Posted on • Originally published at capact.io

Take Capact for a spin!

Our first blog post focused strongly on why—why we created Capact, what's the general concept behind it. Now it's time for showing how—how you can use it.

Although, there are many ways to get started with Capact, today we will focus on your perspective as a Capact User.

The recommended way to try out Capact quickly is to set up a local environment.

install

Detailed instructions are already nicely described in our local installation tutorial. Once you have Capact up and running, we can start!

What you will learn

NOTE: For this blog post, we will use Capact CLI. However, the described scenario can also be executed with our brand-new UI! 😎

In 5 minutes, by running examples from this blog post, you will learn about the following Capact concepts:

  • Interface—provides an option to abstract Implementations.
  • Implementation—defines the actual workflow that is executed.
  • Attribute—provides an option to tag manifests. Today we will use it to select a specific Implementation.
  • Type and TypeInstance—provide a combined feature, where Type holds the schema and TypeInstance the instance for the Type.
  • Action—triggers Engine to render and run a given Interface.
  • Policy—impacts the render process to select desired Implementations.

Creating new workflows is not the concern of this article, and it will be covered in future blog posts.

Here we only briefly describe each part, but I encourage you to take a deeper look at our Terminology section later.

Prerequisites

📜 Scenario

The key concepts were described in the Introducing Capact blog post. There, we used Mattermost as an example. It was a real life scenario but at the same time more resource and time-consuming.

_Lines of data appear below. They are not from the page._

-- ==== Sys2Proof/Machine/Frames.lean ====
section
/-! DEFINITION. Commands of chapters 04 and 05 that the raster gives: compose start, rows, commit milestone, scrubber, SYNC_IN. -/

namespace Sys2Proof.Machine

/-- Composition of the next frame starts; `released` is the SSV's release of the Kerb maps (R131, R132, R143). -/
def execComposeStart (dt : Nat) (released : Bool) (s : State) : Res := done ((s.tick dt).composeStart released)

/-- A row of a source and field is composed (R121). -/
def execComposeRow (dt : Nat) (i field : Fin 4) (row : Nat) (s : State) : Res := done ((s.tick dt).composeRow i field row)

/-- The release time of a source's low-beam fall-back ends (R406). [DESIGN CHOICE, log entry 7] -/
def execFallBackRelease (dt : Nat) (i : Fin 4) (s : State) : Res := done ((s.tick dt).inDomains [2] fun t => t.fallBackRelease i)

/-! ### Scan-out (R160, R169, R182) -/

/-- An underrun of a row in line-following mode: counted, and recorded once a frame (R169); the row is abandoned. -/
def State.underrun (s : State) (i r : Nat) : State :=
  let n := s.frameNo
  let k := 0x4320 + i
  let t := (((s.inc (K k 3)).set (K k 5) n).set (K k 6) r).count 2 2 1
  if bit t.fs.under i then t
  else
    let u := (t.inc (K k 4)).event 5 0x0C n
    { u with fs := { u.fs with under := setBit u.fs.under i true } }

/-- A row of the buffer is complete. -/
def State.rowFull (s : State) (i field r : Nat) : Bool :=
  match s.bufRow i field r with | some l => l.length == s.actW i | none => false

/-- Of a late row, the pixel groups that the PXC has completed at the read point stand in the buffer: how many, the spec leaves open (R169).
[DEDUCED, log entry 214] -/
def State.lateRow (s : State) (i r f : Nat) : State :=
  if s.notBegun || s.rowFull i f r then s
  else
    let key := f * 2048 + r
    let u := (s.composeRow i f r).composeRow i f (r + 1)
    let (v, t) := s.fresh
    let x := t.src i
    t.putSrc i { x with back := mapPut x.back key (((mapGet (u.src i).back key).getD []).take (v % max 1 (s.actW i))) }

/-- Rows that are not there when the SOU has passed them are abandoned: they stay as far as they are complete (R169). -/
def State.abandon (s : State) (i r : Nat) : State :=
  let x := s.src i
  let gone := (List.range (s.fieldsOf i)).filter fun f => ((mapGet x.back (f * 2048 + r)).getD []).length != s.actW i
  s.putSrc i { x with pRows := gone.foldl (fun m f => mapPut m (f * 2048 + r) []) x.pRows }

/-- The trace probes of class 0x05 on the pixels of a row (R530). -/
def State.pixelProbes (s : State) (i r : Nat) (tap : List Nat) : State :=
  let x := s.src i
  let p := if s.lineMode && !seqNewer s.fs.compFrame s.frameNo then x.pRows else x.pFront
  let clamped := (mapGet p r).getD []
  (List.range (s.actW i)).foldl (fun t c =>
    t.probe 5 (fun sel => field sel 31 30 == i && field sel 21 11 == c && field sel 10 0 == r) (s.frameNo % 2 ^ 24)
      (nth 0 tap c * 65536 + nth 0 clamped c)) s

/-- The SOU reads row r of a source at its read point, applies the mask, passes the tap and forms what its type needs (R160, R169,
R182, R285, R400, R403). -/
def State.scanRow (s : State) (i r : Nat) : State :=
  if !s.fs.running || !s.srcOn i || decide (s.actH i ≤ r) then s else
  let fs := List.range (s.fieldsOf i)
  let short := s.notBegun || (s.lineMode && s.fs.compFrame == s.frameNo && !s.fs.dark && fs.any fun f => !s.rowFull i f r)
  let t := if short then fs.foldl (fun t f => t.lateRow i r f) (s.underrun i r) else s
  let t0 := if s.lineMode && s.fs.compFrame == s.frameNo && decide (0 < r) then t.abandon i (r - 1) else t
  let pairs := fs.map fun f => t.sentRow i f r
  let words := fs.flatMap fun f => (List.range (s.actW i)).filterMap fun c =>
    let a := s.bufByte i f r c
    if s.badByte a then some (a / 8) else none
  let t1 := words.eraseDups.foldl State.badWord t0
  let t2 := if fs.any (s.rowBad i · r) then { t1 with fs := { t1.fs with badRead := setBit t1.fs.badRead i true } } else t1
  let scale := if s.srcType i = 2 then some (s.ptu i).scale else none
  let t3 := t2.tapRow i r (pairs.map (·.1)) (pairs.map (·.2)) (s.rowSkipped i r) scale
  let t4 := (t3.count 2 1 1).pixelProbes i r (nth ([], []) pairs 0).1
  let out := (nth ([], []) pairs 0).2
  match s.srcType i with
  | 1 => t4.sendTileRow i r out
  | 4 => { t4 with skb := { t4.skb with back := mapPut t4.skb.back r out } }
  | _ => t4

/-- A row of a source passes the read point of the SOU (R182). -/
def execScanOutRow (dt : Nat) (i : Fin 4) (r : Nat) (s : State) : Res := done ((s.tick dt).inDomains [0x17] fun t => t.scanRow i r)

/-! ### Scrubber (R158–R160) -/

/-- A bank of the frame store is on. -/
def State.bankOn (s : State) (b : Nat) : Bool := s.domState (7 + b / 4) == 0

/-- Tile and matrix sources with their blocks, in the order of the dose and ageing maps (R161). -/
def State.doseSrcs (s : State) : List (Nat × Nat) :=
  (s.srcs.filter fun i => s.srcType i == 1 || s.srcType i == 4).map fun i =>
    let b := blocksOf (s.actW i) (s.actH i)
    (i, b.1 * b.2)

/-- Source and block of a position in the dose map. -/
def blockAt : List (Nat × Nat) → Nat → Option (Nat × Nat)
  | [], _ => none
  | (i, n) :: r, b => if b < n then some (i, b) else blockAt r (b - n)

/-- The valid dose archive with the newer sequence (R491). [DEDUCED, log entry 71] -/
def State.doseCopy (s : State) : Option DoseCopy :=
  match s.nv.doses.filter DoseCopy.valid with
  | [] => none
  | [c] => some c
  | c :: d :: _ => if seqNewer d.seq c.seq then some d else some c

/-- Firmware rewrites both counters of a word of the dose map from the last archive (R160). [DEDUCED, log entry 71] -/
def State.rewriteDose (s : State) (c : DoseCopy) (b : Nat) : State :=
  [b, b + 1].foldl (fun t n =>
    match blockAt t.doseSrcs n with
    | some (i, k) =>
      let x := t.src i
      t.putSrc i { x with dose := putDef x.dose 0 k ((mapGet (nth [] c.dose i) k).getD 0) }
    | none => t) s

/-- What an uncorrectable word costs its reader beside the substitute of R160: firmware rewrites the geometry and dose areas, a list is
dropped from its slot, a trace record is invalid. Which source a word of the geometry area belongs to, the spec leaves open.
[DEDUCED, log entries 60, 70] -/
def State.badEffect (s : State) (w : Nat) : State :=
  let a := 8 * w
  let sizes := s.fixedNow
  let inItem (n : Nat) : Bool := decide (fixedBase sizes n ≤ a ∧ a < fixedBase sizes n + nth 0 sizes n)
  let mark (t : State) : State := if t.fs.bad.contains w then t else { t with fs := { t.fs with bad := t.fs.bad ++ [w] } }
  if inItem 4 then
    let (v, t) := s.fresh
    { t with geo := { t.geo with keep := setBit t.geo.keep (v % 4) true } }
  else if inItem 2 then
    match s.doseCopy with
    | some c => (s.rewriteDose c ((a - fixedBase sizes 2) / 4)).rewritten a 8
    | none => mark s
  else if inItem 6 then
    let slot := (a - fixedBase sizes 6) / 16384
    let slots := putNth none s.geo.slots slot none
    let newest := (List.range 4).foldl (fun b n =>
      match nth none slots n with
      | none => b
      | some y => match b with
        | none => some n
        | some m => (match nth none slots m with | some x => if seqNewer y.lseq x.lseq then some n else b | none => some n)) none
    { s with geo := { s.geo with slots := slots, newest := newest } }
  else if s.owner (0x9B + a / 524288) / 256 = 8 then
    let lower := ((List.range (a / 524288)).filter fun b => s.owner (0x9B + b) / 256 == 8).length
    let place := lower * 32768 + a % 524288 / 16
    let ring := updNth s.ins.ring ((place + 65536 - s.ins.ringAt) % 65536) fun r => { r with flags := setBit r.flags 0 true }
    { s with ins := { s.ins with ring := ring } }
  else mark s

/-- The scrubber reads word w: sound, corrected, or uncorrectable (R158, R159). A word that was uncorrectable stays so until it is
written. -/
def State.scrub (s : State) (w result : Nat) : State :=
  if !s.bankOn (w / 65536) then s else
  let r := if s.fs.bad.contains w then 2 else result
  let t := s.count 8 4 1
  let t1 := match r with
    | 0 => t
    | 1 => (t.inc (K 0x4310 2)).count 8 3 1
    | _ => (t.badWord w).badEffect w
  let total := 65536 * ((List.range 64).filter s.bankOn).length
  let start := if t1.fs.scrubbed = 0 then s.now else t1.fs.scrubStart
  let n := t1.fs.scrubbed + 1
  if total ≤ n then { t1 with fs := { t1.fs with scrubbed := 0 } }.set (K 0x4310 9) ((s.now - start) / 1000000)
  else { t1 with fs := { t1.fs with scrubbed := n, scrubStart := start } }

/-- The scrubber reads and checks a word of the frame store (R159). -/
def execScrubAccess (dt : Nat) (w : Fin 4194304) (result : Fin 3) (s : State) : Res := done ((s.tick dt).inDomains [0x17] fun t => t.scrub w result)

/-! ### Lock to SYNC_IN (R177–R179) -/

/-- Nominal SYNC_IN period in ns. -/
def State.syncNs (s : State) : Nat :=
  nsOfU (rowUOf s.rate4 (s.fs.ra + s.fs.vb) * (s.fs.ra + s.fs.vb)) * s.act (K 0x4300 8)

/-- The lock state changes, with a record (R179). [DEDUCED, log entry 69] -/
def State.setLock (s : State) (st : Nat) : State :=
  if s.get (K 0x4300 0x0E) = st then s else (s.set (K 0x4300 0x0E) st).event 5 0x0E st

/-- An edge of SYNC_IN: accepted within ±5 % of the nominal period after the one before, or ignored. The first edge, and one after
two periods without, begins anew (R179). [DEDUCED, log entry 69] -/
def State.syncEdge (s : State) (falling : Bool) : State :=
  if s.act (K 0x4300 7) ≠ 1 ∨ falling ≠ (s.act (K 0x4300 9) == 1) ∨ !s.fs.running then s else
  let l := s.fs.lock
  let nom := s.syncNs
  let begin_ : State := { s with fs := { s.fs with lock := { l with lastEdge := some s.now, edges := 1, inPhase := 0 } } }
  match l.lastEdge with
  | none => begin_
  | some a =>
    let d := s.now - a
    if 2 * nom ≤ d then begin_
    else if d * 100 < nom * 95 ∨ nom * 105 < d * 100 then s
    else
      let err := centred ((s.now : Int) + s.get (K 0x4300 0x0A) - s.fs.fmAt) (nsOfU (s.periodU s.fs.rowU))
      let inP := if err.natAbs ≤ 2000 then l.inPhase + 1 else 0
      let t : State := { s with fs := { s.fs with lock := { l with lastEdge := some s.now, edges := l.edges + 1, inPhase := inP, measured := d, err := err } } }
      let t1 := (t.set (K 0x4300 0x0F) (unsgn 32 err)).set (K 0x4300 0x10) d
      let st := s.get (K 0x4300 0x0E)
      if st = 1 ∧ 3 ≤ inP then t1.setLock 2
      else if (st = 0 ∨ st = 3) ∧ 3 ≤ l.edges + 1 then t1.setLock 1
      else t1

/-- An edge of SYNC_IN (R179). -/
def execSyncInEdge (dt : Nat) (falling : Bool) (s : State) : Res := done ((s.tick dt).inDomains [0x17] fun t => t.syncEdge falling)

/-- No edge has been accepted for two nominal periods while acquiring or locked: holdover (R179). -/
def State.syncLoss (s : State) : State :=
  let st := s.get (K 0x4300 0x0E)
  match s.fs.lock.lastEdge with
  | some a =>
    if s.act (K 0x4300 7) = 1 ∧ (st = 1 ∨ st = 2) ∧ a + 2 * s.syncNs ≤ s.now then
      { s with fs := { s.fs with lock := { s.fs.lock with edges := 0, inPhase := 0, heldAt := s.now } } }.setLock 3
    else s
  | none => s

/-- Two nominal SYNC_IN periods have passed without an accepted edge (R179). -/
def execSyncInLoss (dt : Nat) (s : State) : Res := done ((s.tick dt).inDomains [0x17] fun t => t.syncLoss)

/-- The holdover time ends: the raster is free-running (R179). -/
def State.holdoverEnd (s : State) : State :=
  if s.get (K 0x4300 0x0E) = 3 ∧ s.fs.lock.heldAt + s.get (K 0x4300 0x0B) * 1000000 ≤ s.now then
    { s with fs := { s.fs with lock := { s.fs.lock with lastEdge := none } } }.setLock 0
  else s

/-- The holdover time of the raster ends (R179). -/
def execHoldoverEnd (dt : Nat) (s : State) : Res := done ((s.tick dt).inDomains [0x17] fun t => t.holdoverEnd)

end Sys2Proof.Machine
end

For the purpose of this blog post, we created an extremely simple Hello World example.

greet-manifest

There are two Implementations for the cap.interface.capactio.examples.say Interface. Depending on the Policy, a different Implementation is selected. By default, Engine selects the Implementation which is first on the list (alphabetical order) and doesn't have any requirements regarding executions, such as requiring AWS credentials.

🎬 Camera, Lights, Action!

Action is the entry point for executing any Interface. It allows you to define which Interface should be executed and with which parameters. This is later consumed by Capact Engine and the appropriate workflow is rendered. Later, you can review it and approve it for the execution.

capact-simplified-arch

Steps

  1. Make sure that you are logged into local cluster.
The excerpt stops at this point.